[Excerpts from a dataset]
===
-- ==== Sys2Proof/Machine/State.lean ====
section
/-! DEFINITION. The device's state as plain data: every register, queue, buffer and mode the spec names, the queue of waiting commands, and the outcomes that stop a command. -/

namespace Sys2Proof.Machine

/-- The faults that stop the machine. The spec gives the device no such stop: every failure it describes is a status code, an event or a refusal form with an effect on the state, so the type has no value. Safe: no run ends in a fault. -/
inductive Fault where
  deriving DecidableEq, Repr

/-- The refusals. -/
inductive Refusal where
  /-- Raised by `exec` for a command that has no meaning yet. Safe: the run stops. -/
  | notModelled (mnemonic : String)
  deriving DecidableEq, Repr

/-- Progress of a queued piece of work. -/
inductive Phase where
  | waiting
  | running
  | done
  deriving DecidableEq, Repr

/-- Compartment states (Table 13.2). -/
inductive CState where
  | undef
  | ready
  | fallow
  deriving DecidableEq, Repr

/-- TDI states (Table 17.5). -/
inductive Tdi where
  | unlocked
  | locked
  | run
  | error
  deriving DecidableEq, Repr

/-- Errors logged in AER and signalled to the host (R302). -/
inductive AerErr where
  | completionTimeout
  | unsupportedRequest
  | completerAbort
  | poisonedTlp
  | unexpectedCompletion
  | surpriseDown
  | ideCheckFailed
  | malformed
  | internal
  deriving DecidableEq, Repr

/-- The work that waits for the outcome of a contribution or of a remote operation. -/
inductive Origin where
  | none
  /-- entry `id` of queue `q` of a core -/
  | queue (die core q id : Nat)
  /-- the descriptor with serial number `id` of ring `k` of compartment `c` -/
  | desc (c k id : Nat)
  /-- the copies of rank `rank` of that descriptor's launch -/
  | rank (c k id rank : Nat)
  /-- command `id` in an SSU queue -/
  | ssu (ls id : Nat)
  /-- the remote operation `seq` of fabric peer `peer` -/
  | remote (peer seq : Nat)
  deriving DecidableEq, Repr

/-- Directory entry states (Table 8.3). -/
inductive DirSt where
  | i
  | s
  | e
  | m
  deriving DecidableEq, Repr

/-- Line states in a coherent agent (Table 8.4). -/
inductive LineSt where
  | i
  | s
  | e
  | m
  deriving DecidableEq, Repr

/-- Coherence messages (Table 8.2). -/
inductive CohKind where
  | rdShared | rdUnique | upgrade | markDirty | wrBack | evictClean | rdNc | wrNc
  | snpShared | snpInv | pushLine
  | grantS | grantE | ack | ackData | dirtyAck | dirtyStale | wbAck | pushAck | pushDecline
  | recoverDone | recoverAck
  deriving DecidableEq, Repr

/-- Die-to-die link states (Table 10.5). -/
inductive LinkSt where
  | down | training | up | degraded | quarantined | fenced
  deriving DecidableEq, Repr

/-- Fabric port states (Table 15.3). -/
inductive FabSt where
  | disabled | training | attesting | up | down | refused
  deriving DecidableEq, Repr

/-- Graft site states (Table 16.6). -/
inductive SiteSt where
  | empty | reset | accession | admitted | fenced
  deriving DecidableEq, Repr

/-- Drive states (Table 14.11). -/
inductive DriveSt where
  | absent | training | unsupported | init | ready | fenced
  deriving DecidableEq, Repr

/-- How far a bed plan image has come (R270, R275, R276). -/
inductive LoadStage where
  | checking | fallowing | quiescing | withdrawing | installing
  deriving DecidableEq, Repr

/-- UPD_STATUS.PHASE (Table 19.6). -/
inductive UpdPhase where
  | idle | staging | staged | swapping | trial | recovery
  deriving DecidableEq, Repr

/-- Firmware slot states (Table 19.6). -/
inductive SlotSt where
  | empty | staged | trial | confirmed | failed
  deriving DecidableEq, Repr

/-- PWR_STATE (Table 21.7). -/
inductive PwrState where
  | active | entering | deepRest | exiting
  deriving DecidableEq, Repr

/-- A unit that holds token counters (R63). -/
inductive CtrUnit where
  | core (die core : Nat)
  | ssu (ls : Nat)
  | disp
  deriving DecidableEq, Repr

/-- A message or write held during a load, an epoch or a trial (R354, R367, R392). -/
inductive Held where
  /-- an LC, KEY_RELEASE or LOCK message by the command that brings it -/
  | cmd (i : Instr)
  deriving DecidableEq, Repr

/-- What leaves the device (the model's own record of its outputs, log 8). -/
inductive Out where
  /-- a completion or event entry written to host memory at I/O virtual address `addr` for function `fn` -/
  | ringEntry (fn addr : Nat) (entry : BitVec 256) (t : Bool)
  /-- an MSI-X message; `t` is the T bit of the request (R361) -/
  | msix (fn vector : Nat) (addr : BitVec 64) (data : BitVec 32) (t : Bool)
  /-- a device-issued host read -/
  | hostRead (tag fn addr len : Nat) (t : Bool)
  /-- a device-issued host write; `ep` marks poisoned data and `ro` Relaxed Ordering -/
  | hostWrite (fn addr : Nat) (data : List Byte) (ep t ro : Bool)
  /-- a completion of a host read: `ok` is Successful Completion, otherwise Unsupported Request -/
  | completion (fn : Nat) (ok : Bool) (data : List Byte) (ep : Bool)
  /-- a management response or ALERT frame -/
  | frame (session op : Nat) (code : BitVec 16) (data : List Byte)
  /-- an SPDM response, on the management port or through DOE -/
  | spdm (mgmt : Bool) (ok : Bool) (data : List Byte)
  /-- data shifted out of the TAP and its status -/
  | jtag (status : BitVec 16) (data : List Byte)
  /-- the value a register read returns -/
  | read (p : Port) (off : Nat) (value : BitVec 64)
  /-- a data or control flit on a fabric link: HEADER, PAYLOAD and TAG (Table 15.2) -/
  | flit (port : Nat) (header : BitVec 64) (payload tag : List Byte)
  /-- the last accepted sequence returned in a header on a fabric link: 0 ACK, 1 NAK -/
  | linkCtl (port kind : Nat) (value : Nat)
  /-- an adjacency report on a fabric link -/
  | adj (port : Nat) (report : AdjReport)
  /-- a control packet on the mesh to a die: 0 EPOCH, 1 SWITCH, 2 death broadcast, 3 queue level -/
  | control (die kind value : Nat)
  /-- an answer or a request from a graft site's gate: 0 grant, 1 refusal, 2 data, 3 dropped, 4 request to the chiplet, 7 SnpData, 8 SnpInv, 9 Unsupported Request -/
  | gate (site kind value : Nat) (data : List Byte)
  /-- a line from a graft site's gate with the poison bits of its sectors: 1 refused read, 2 data, 5 GO-S, 6 GO-E -/
  | gateLine (site kind value : Nat) (data : List Byte) (pois : BitVec 4)
  /-- a command or an answer to a drive -/
  | drive (d kind lba len : Nat) (data : List Byte)
  /-- the completion of a request at a stack's memory controller (R168, R177, R179) -/
  | memEnd (ls off : Nat) (code : BitVec 16)
  /-- an error message to the host (R302) -/
  | error (fn : Nat) (e : AerErr)
  deriving DecidableEq, Repr


/-- A counter unit's high-water mark for one sender (R69). -/
structure Mark where
  /-- recorded launch number (03 R69) -/
  launch : Nat := 0
  /-- highest post index applied of that launch (03 R69) -/
  idx : Nat := 0
  deriving DecidableEq, Repr

/-- A bank of stochastic-rounding generators (R41): the seeding source and the lanes stepped since. -/
structure GenBank where
  /-- the RNG_SEED seed, or none when every lane was seeded from the true random number generator (02 R41) -/
  seeded : Option (BitVec 64) := none
  /-- the number of the event at which the true random number generator seeded the lanes, none for the last device reset (log 4) (02 R41) -/
  draw : Option Nat := none
  /-- the unit whose lanes these are, as the last use of the bank named it (the model's own, log 4) (02 R41) -/
  unit : Nat := 0
  /-- lanes stepped since the seeding, 64 bits each (02 R41) -/
  lanes : Tab (BitVec 64) := []
  deriving DecidableEq, Repr

/-- A segment entry, words 0 to 2 (Tables 9.1, 9.2). -/
structure Seg where
  /-- VALID, GEN, PERM, TYPE, LIMIT (09 R208) -/
  w0 : BitVec 64 := 0
  /-- word 1 (09 R208) -/
  w1 : BitVec 64 := 0
  /-- word 2 (09 R208) -/
  w2 : BitVec 64 := 0
  deriving DecidableEq, Repr

/-- A translated address field a descriptor keeps (R212). -/
structure XLat where
  /-- segment (09 R212) -/
  seg : Nat := 0
  /-- generation of the entry when translated (09 R212) -/
  gen : BitVec 8 := 0
  /-- offset in the segment (09 R212) -/
  off : Nat := 0
  /-- the entry translated through (09 R208) -/
  entry : Seg := {}
  deriving DecidableEq, Repr

/-- One command in a command queue of a core (R60, R88). -/
structure QEntry where
  /-- the four command words (03 R61) -/
  word : BitVec 256 := 0
  /-- waiting, running (issued) or done (04 R88) -/
  st : Phase := .waiting
  /-- outcome code (04 R87) -/
  code : BitVec 16 := 0
  /-- sticky status byte (02 R45) -/
  sticky : BitVec 8 := 0
  /-- the command makes its post when it leaves the queue (no post after a refusal at step 2) (04 R86) -/
  post : Bool := true
  /-- measured age of its wait, in microseconds (03 R71) -/
  age : Nat := 0
  /-- TOKEN_STALL already reported for its wait (03 R71) -/
  reported : Bool := false
  /-- serial number by which outcomes find the command (model's own, log 13) (model) -/
  id : Nat := 0
  /-- its wait was met by a value the counter has held since the command came first (03 R64) -/
  met : Bool := false
  /-- the mover has begun it: its checks have passed (04 R89) -/
  started : Bool := false
  /-- translations of the mover's operands at its start (09 R213) -/
  xlats : List XLat := []
  /-- contributions and remote operations whose outcome it awaits (05 R127) -/
  pend : Nat := 0
  /-- bytes or groups already performed, when the command stalled at a chunk (09 R215) -/
  prog : Nat := 0
  /-- its remote post has left (03 R68) -/
  posted : Bool := false
  deriving DecidableEq, Repr

/-- An engine operand slot (Table 4.1). -/
structure OpSlot where
  /-- core-store offset, in 32-byte units (04 Table 4.1) -/
  off : BitVec 18 := 0
  /-- vector pitch, in 32-byte units (04 Table 4.1) -/
  pitch : BitVec 18 := 0
  /-- format code, BF16 at reset (04 Table 4.1) -/
  fmt : BitVec 4 := 1#4
  /-- MX-scaled (04 Table 4.1) -/
  mx : Bool := false
  /-- scale slot named (04 Table 4.1) -/
  sslot : Nat := 0
  deriving DecidableEq, Repr

/-- An engine scale slot, 64 blocks of 64 E8M0 codes (Table 4.1). -/
structure ScaleSlot where
  /-- codes by 64 * block + position, 0x7F where none was loaded (04 R95) -/
  codes : Tab (BitVec 8) := []
  /-- block entries marked poisoned (04 R95) -/
  pois : List Nat := []
  deriving DecidableEq, Repr

/-- An accumulator bank of 64 x 64 elements (Table 4.1). -/
structure Bank where
  /-- kind: float or integer (04 R91) -/
  isInt : Bool := false
  /-- elements by 64 * row + column, 0 where none was written (04 Table 4.1) -/
  elems : Tab (BitVec 32) := []
  /-- poison flag (04 R105) -/
  poisoned : Bool := false
  deriving DecidableEq, Repr

/-- One matrix engine (Table 4.1). -/
structure Engine where
  /-- SA0 and SA1 (04 Table 4.1) -/
  slotA : Tab OpSlot := []
  /-- SB0 and SB1 (04 Table 4.1) -/
  slotB : Tab OpSlot := []
  /-- CA0 and CA1 (04 Table 4.1) -/
  scaleA : Tab ScaleSlot := []
  /-- CB0 and CB1 (04 Table 4.1) -/
  scaleB : Tab ScaleSlot := []
  /-- accumulator banks 0 to 3 (04 Table 4.1) -/
  banks : Tab Bank := []
  /-- 64 store-path generators (02 R41) -/
  gens : GenBank := {}
  deriving DecidableEq, Repr

/-- A launch's rank on a core (R79). -/
structure RankRun where
  /-- compartment (03 R79) -/
  cmpt : Nat := 0
  /-- submission ring of its KERNEL_LAUNCH (03 R79) -/
  ring : Nat := 0
  /-- serial number of its KERNEL_LAUNCH (03 R81) -/
  index : Nat := 0
  /-- service class of its KERNEL_LAUNCH (11 R244) -/
  cls : BitVec 3 := 0
  /-- placement rank (03 R79) -/
  rank : Nat := 0
  /-- launch number (03 R69) -/
  launch : Nat := 0
  /-- posts that have left the core in this launch (03 R69) -/
  postIdx : Nat := 0
  /-- non-empty contributions made in this launch (05 R127) -/
  seq : Nat := 0
  /-- the kernel has ended (03 R57) -/
  exited : Bool := false
  /-- CP_TRAP or KERNEL_ERROR when the kernel failed (03 R79) -/
  code : BitVec 16 := 0
  /-- DETAIL of that failure (03 Table 3.11) -/
  detail : BitVec 64 := 0
  /-- OR of every command's sticky byte in this launch (04 R87) -/
  sticky : BitVec 8 := 0
  deriving DecidableEq, Repr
===
[Assignment]:
Which lines in the records above contain the word "core"? Copy each one.

[Written reply]:
  /-- entry `id` of queue `q` of a core -/
  | queue (die core q id : Nat)
  | core (die core : Nat)
/-- One command in a command queue of a core (R60, R88). -/
  /-- core-store offset, in 32-byte units (04 Table 4.1) -/
/-- A launch's rank on a core (R79). -/
  /-- posts that have left the core in this launch (03 R69) -/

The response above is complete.